XX. Небольшая задержка моих провожатых позволила мне узнать все это; вскоре они двинулись дальше и, снова пустившись в путь, мы сделали около четырех стадиев [48] и миновали множество домов, пока не оказались у белоснежного шатра, залитого светом ярких ламп, откуда доносились тяжкие стоны. Я оглянулся вокруг и, увидев, что мои спутники снова остановились побеседовать с мертвецами (с которыми они, очевидно, были хорошо знакомы и дружны), незаметно, таясь от их глаз, подошел к шатру и стал разглядывать, что делается внутри и кто так мучительно горько стонет. На земле был распростерт человек с выколотыми глазами; он лежал на левом боку, опираясь на локоть; ложем ему служил лаконский ковер. Незнакомец был хорошего роста и, хотя не очень плотен, ширококост и мощен грудью.[49]

В полный рост он распростерся, забыв о своих
                                            колесницах[50]

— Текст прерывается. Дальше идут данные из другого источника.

-- ==== Sys2Proof/Laws/Shared.lean ====
section
/-! SUPPORT. Everything the gates that commands share can answer: work of the core, journaled writes, admission, checks, the
journal and the records. -/
namespace Sys2Proof.Machine

/-! ## Core work and journaled writes -/

theorem coreOnly_cases (s t : State) :
    (coreRuns s = true ∧ coreOnly s t = t) ∨ (coreRuns s = false ∧ coreOnly s t = s) := by
  unfold coreOnly
  cases coreRuns s <;> simp

/-- A journaled write waits (nothing happens), is discarded with JWRDROP, or takes effect. -/
theorem jwr_cases (f : State → State) (s : State) :
    ((bar0 s = false ∨ s.pwr.preparing = true) ∧ jwr f s = s) ∨
    (bar0 s = true ∧ s.pwr.preparing = false ∧ jwrDrops s = true ∧ jwr f s = glbFlag 4 s) ∨
    (bar0 s = true ∧ s.pwr.preparing = false ∧ jwrDrops s = false ∧ jwr f s = f s) := by
  unfold jwr
  cases bar0 s <;> cases s.pwr.preparing <;> cases jwrDrops s <;> simp

/-! ## Admission and checks -/

/-- A command that was admitted, or that waits, changes nothing; one that may be admitted runs on the state its admission left;
any other is completed at its admission. -/
theorem runCmd_cases (r : CmdRef) (op need n : Nat) (c : HostCmd) (s : State) (body : State → State) :
    ((booked s r = true ∨ gateOf s r.ring op need = .wait) ∧ runCmd r op need n c s body = s) ∨
    (booked s r = false ∧ (∃ st u d, gateOf s r.ring op need = .stop st u d ∧
      runCmd r op need n c s body = refuse r st u d (admitCmd r op need n (.ended st u d) s))) ∨
    (goes s r op need = true ∧ runCmd r op need n c s body = body (admitCmd r op need n c s)) := by
  unfold runCmd booked goes
  cases hb : (admOf s r).isSome
  · cases hg : gateOf s r.ring op need with
    | wait => simp
    | stop st u d => exact .inr (.inl ⟨rfl, st, u, d, rfl, by simp⟩)
    | go => simp_all [Option.isNone_iff_eq_none]
  · simp

/-- A command that may be admitted runs on the state its admission left. -/
theorem runCmd_goes {r : CmdRef} {op need : Nat} {s : State} (n : Nat) (c : HostCmd) (body : State → State)
    (h : goes s r op need = true) : runCmd r op need n c s body = body (admitCmd r op need n c s) := by
  simp only [goes, Bool.and_eq_true, Option.isNone_iff_eq_none, beq_iff_eq] at h
  simp [runCmd, h.1, h.2]

/-- CMDDATA records touch the journal, the queues and the counters alone. -/
theorem journalData_eq (c : HostCmd) (k a n : Nat) (s : State) :
    ∃ j q w, journalData c k a n s = { s with jrn := j, que := q, cnt := w } := by
  induction k generalizing a n s with
  | zero => exact ⟨_, _, _, rfl⟩
  | succ k ih =>
    unfold journalData
    split
    · exact ⟨_, _, _, rfl⟩
    · obtain ⟨j, q, w, h⟩ := ih (a + 4064) (n - 4064) (journalMore (decide (4064 < n)) (.cmdData c a (min n 4064)) s)
      exact ⟨j, q, w, h⟩

/-- What an admission may touch: the reserved slots and the admission entry, the journal, and through its ring the queues and the
counters. -/
theorem admitCmd_eq (r : CmdRef) (op need n : Nat) (c : HostCmd) (s : State) :
    ∃ j q w, admitCmd r op need n c s = { s with
      jrn := j
      que := q
      cnt := w
      hif := (reserve r op need (if jrnWrites s then some s.jrn.seq else none) s).hif } := by
  obtain ⟨j, q, w, h⟩ := journalData_eq (unkeyed c) ((n - 4024) / 4064 + 1) 4024 (n - 4024)
    (journalMore (decide (4024 < n)) (.cmd r.ring (r.dindex % 65536) op r.tag r.asn (min n 4024) (unkeyed c))
      (reserve r op need (if jrnWrites s then some s.jrn.seq else none) s))
  exact ⟨j, q, w, h⟩

/-- Admission and completion write no output buffer; an output buffer changes nothing else. -/
@[simp] theorem admitCmd_outBuf (r : CmdRef) (op need n : Nat) (c : HostCmd) (s : State) :
    (admitCmd r op need n c s).hif.outBuf = s.hif.outBuf := by
  obtain ⟨j, q, w, h⟩ := admitCmd_eq r op need n c s
  rw [h]
  rfl

@[simp] theorem complete_outBuf (r : CmdRef) (st u res d : Nat) (s : State) :
    (complete r st u res d s).hif.outBuf = s.hif.outBuf := rfl
@[simp] theorem done_outBuf (r : CmdRef) (s : State) : (done r s).hif.outBuf = s.hif.outBuf := rfl
@[simp] theorem doneWith_outBuf (r : CmdRef) (n : Nat) (s : State) : (doneWith r n s).hif.outBuf = s.hif.outBuf := rfl

/-- The first check that holds decides; where none holds, the effect happens. -/
theorem checked_cases (r : CmdRef) (l : List (Bool × Nat × Nat × Nat)) (f : State → State) (s : State) :
    ((∀ x ∈ l, x.1 = false) ∧ checked r l f s = f s) ∨
    (∃ x ∈ l, x.1 = true ∧ checked r l f s = refuse r x.2.1 x.2.2.1 x.2.2.2 s) := by
  induction l with
  | nil => simp [checked]
  | cons x t ih =>
    obtain ⟨c, st, u, d⟩ := x
    cases c with
    | true => exact .inr ⟨(true, st, u, d), by simp, rfl, by simp [checked]⟩
    | false =>
      rcases ih with ⟨h, e⟩ | ⟨x, hx, h, e⟩
      · exact .inl ⟨by simpa using h, by simpa [checked] using e⟩
      · exact .inr ⟨x, by simp [hx], h, by simpa [checked] using e⟩

/-! ## Journal and records -/

@[simp] theorem stage_isOpen (j : JrnSt) (r : JRec) : (j.stage r).isOpen = j.isOpen := by
  unfold JrnSt.stage
  split <;> rfl

@[simp] theorem stage_seq (j : JrnSt) (r : JRec) : (j.stage r).seq = j.seq := by
  unfold JrnSt.stage
  split <;> rfl

@[simp] theorem stage_frozen (j : JrnSt) (r : JRec) : (j.stage r).frozen = j.frozen := by
  unfold JrnSt.stage
  split <;> rfl

/-- A record never opens or closes a journal. -/
@[simp] theorem journal_isOpen (b : JBody) (s : State) : (journal b s).jrn.isOpen = s.jrn.isOpen := by
  unfold journal journalMore
  cases jrnWrites s <;> simp

theorem journalMore_frozen (m : Bool) (b : JBody) (s : State) : (journalMore m b s).jrn.frozen = s.jrn.frozen := by
  unfold journalMore
  cases jrnWrites s <;> simp

theorem journalData_frozen (c : HostCmd) (k a n : Nat) (s : State) : (journalData c k a n s).jrn.frozen = s.jrn.frozen := by
  induction k generalizing a n s with
  | zero => rfl
  | succ k ih =>
    unfold journalData
    split
    · rfl
    · exact (ih _ _ _).trans (journalMore_frozen _ _ _)

/-- An admission freezes nothing. -/
@[simp] theorem admitCmd_frozen (r : CmdRef) (op need n : Nat) (c : HostCmd) (s : State) :
    (admitCmd r op need n c s).jrn.frozen = s.jrn.frozen := by
  unfold admitCmd journalCmd
  rw [journalData_frozen, journalMore_frozen]
  rfl

@[simp] theorem stage_dump (j : JrnSt) (r : JRec) : (j.stage r).dump = j.dump := by
  unfold JrnSt.stage
  split <;> rfl

theorem journalMore_dump (m : Bool) (b : JBody) (s : State) : (journalMore m b s).jrn.dump = s.jrn.dump := by
  unfold journalMore
  cases jrnWrites s <;> simp

theorem journalData_dump (c : HostCmd) (k a n : Nat) (s : State) : (journalData c k a n s).jrn.dump = s.jrn.dump := by
  induction k generalizing a n s with
  | zero => rfl
  | succ k ih =>
    unfold journalData
    split
    · rfl
    · exact (ih _ _ _).trans (journalMore_dump _ _ _)

@[simp] theorem admitCmd_dump (r : CmdRef) (op need n : Nat) (c : HostCmd) (s : State) :
    (admitCmd r op need n c s).jrn.dump = s.jrn.dump := by
  unfold admitCmd journalCmd
  rw [journalData_dump, journalMore_dump]
  rfl

@[simp] theorem stage_started (j : JrnSt) (r : JRec) : (j.stage r).started = j.started := by
  unfold JrnSt.stage
  split <;> rfl

theorem journalMore_started (m : Bool) (b : JBody) (s : State) : (journalMore m b s).jrn.started = s.jrn.started := by
  unfold journalMore
  cases jrnWrites s <;> simp

theorem journalData_started (c : HostCmd) (k a n : Nat) (s : State) : (journalData c k a n s).jrn.started = s.jrn.started := by
  induction k generalizing a n s with
  | zero => rfl
  | succ k ih =>
    unfold journalData
    split
    · rfl
    · exact (ih _ _ _).trans (journalMore_started _ _ _)

@[simp] theorem admitCmd_started (r : CmdRef) (op need n : Nat) (c : HostCmd) (s : State) :
    (admitCmd r op need n c s).jrn.started = s.jrn.started := by
  unfold admitCmd journalCmd
  rw [journalData_started, journalMore_started]
  rfl

/-- On a unit that writes no journal nothing is journaled. -/
theorem journal_off (b : JBody) (s : State) (h : jrnWrites s = false) : journal b s = s := by
  simp [journal, journalMore, h]

/-- A record that its ring takes, or that it loses, changes nothing but queues, counters and the ring's own counts. -/
theorem offerRec_off (d : Nat) (r : HRec) (s : State) (h : ringEn s (dlvCtl d) = false) :
    (offerRec d r s).que = s.que ∧ (offerRec d r s).cnt = cntBump (0xE061C + 32 * d) 0 32 1 s.cnt ∧
      (offerRec d r s).hif.dring = s.hif.dring := by
  simp [offerRec, h, bumpAll]

end Sys2Proof.Machine
end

                                  . . . не был подобен
Мужу, ядущему хлеб, но утеса лесистой
вершине.[51]

Подле него сидел какой-то старец, стараясь уговорами и увещаниями облегчить ужасные его муки. Но несчастный как будто не хотел внимать; он то и дело покачивал головой, отстраняя рукой старика. Изо рта у него струей тек яд.
XXI. Когда я хорошенько все разглядел и, обернувшись на своих провожатых, отошел от шатра и стал искать их глазами, заметил какого-то, судя по виду, старого и совершенно высохшего человека, как обычно бывают те, кого сводят в могилу изнурительные лихорадки. Едва взглянув на меня, он по цвету моего лица сразу же понял, что я здесь не старожил (ведь покойники, попадающие в аид, некоторое время сохраняют следы живого румянца и по этой примете их отличают без труда) и, приблизившись, сказал: «Привет тебе, пришелец, расскажи мне, что делается наверху. Сколько скумбрий дают теперь на обол? [52] Сколько тунцов и селедочек? Почем оливковое масло, вино, хлеб и все остальное? Чуть не забыл спросить у тебя самое главное — каков
нынче улов сарделей? Когда-то в той жизни я ими лакомился с наслаждением и предпочитал их зубатке». Так он спрашивал меня, и на все вопросы я ответил сущей правдой. А рассказав ему, как обстоят дела на земле, пожелал узнать, кто обитатель шатра, что за старец сидит над ним и почему он стонет.

XXII. Этот добрый человек стал рассказывать так: «Обитатель шатра, чьи громкие стенания ты слышал, — знаменитый Диоген из Каппадокии.

При жизни ты, конечно, знал его историю: как он достиг царства, как пошел походом на восточных скифов,[53] оказался в плену, впоследствии снова обрел свободу, но, придя в Византий, не вернул себе трона. Во время войны он попал в руки своих врагов и теперь, как видишь, слеп, благодаря их предательству, и, вдобавок, коварно опоен ими губительным ядом. Сидящий подле него старик — один из знатнейших людей Великой Фригии, ближайший советник и сподвижник Диогена при жизни.[54] И теперь, скорбя о его участи, он, в память старинной дружбы, неотлучно находится при Диогене и стремится, по мере сил, облегчить ему воспоминание о перенесенных муках подобающими словами и увещаниями».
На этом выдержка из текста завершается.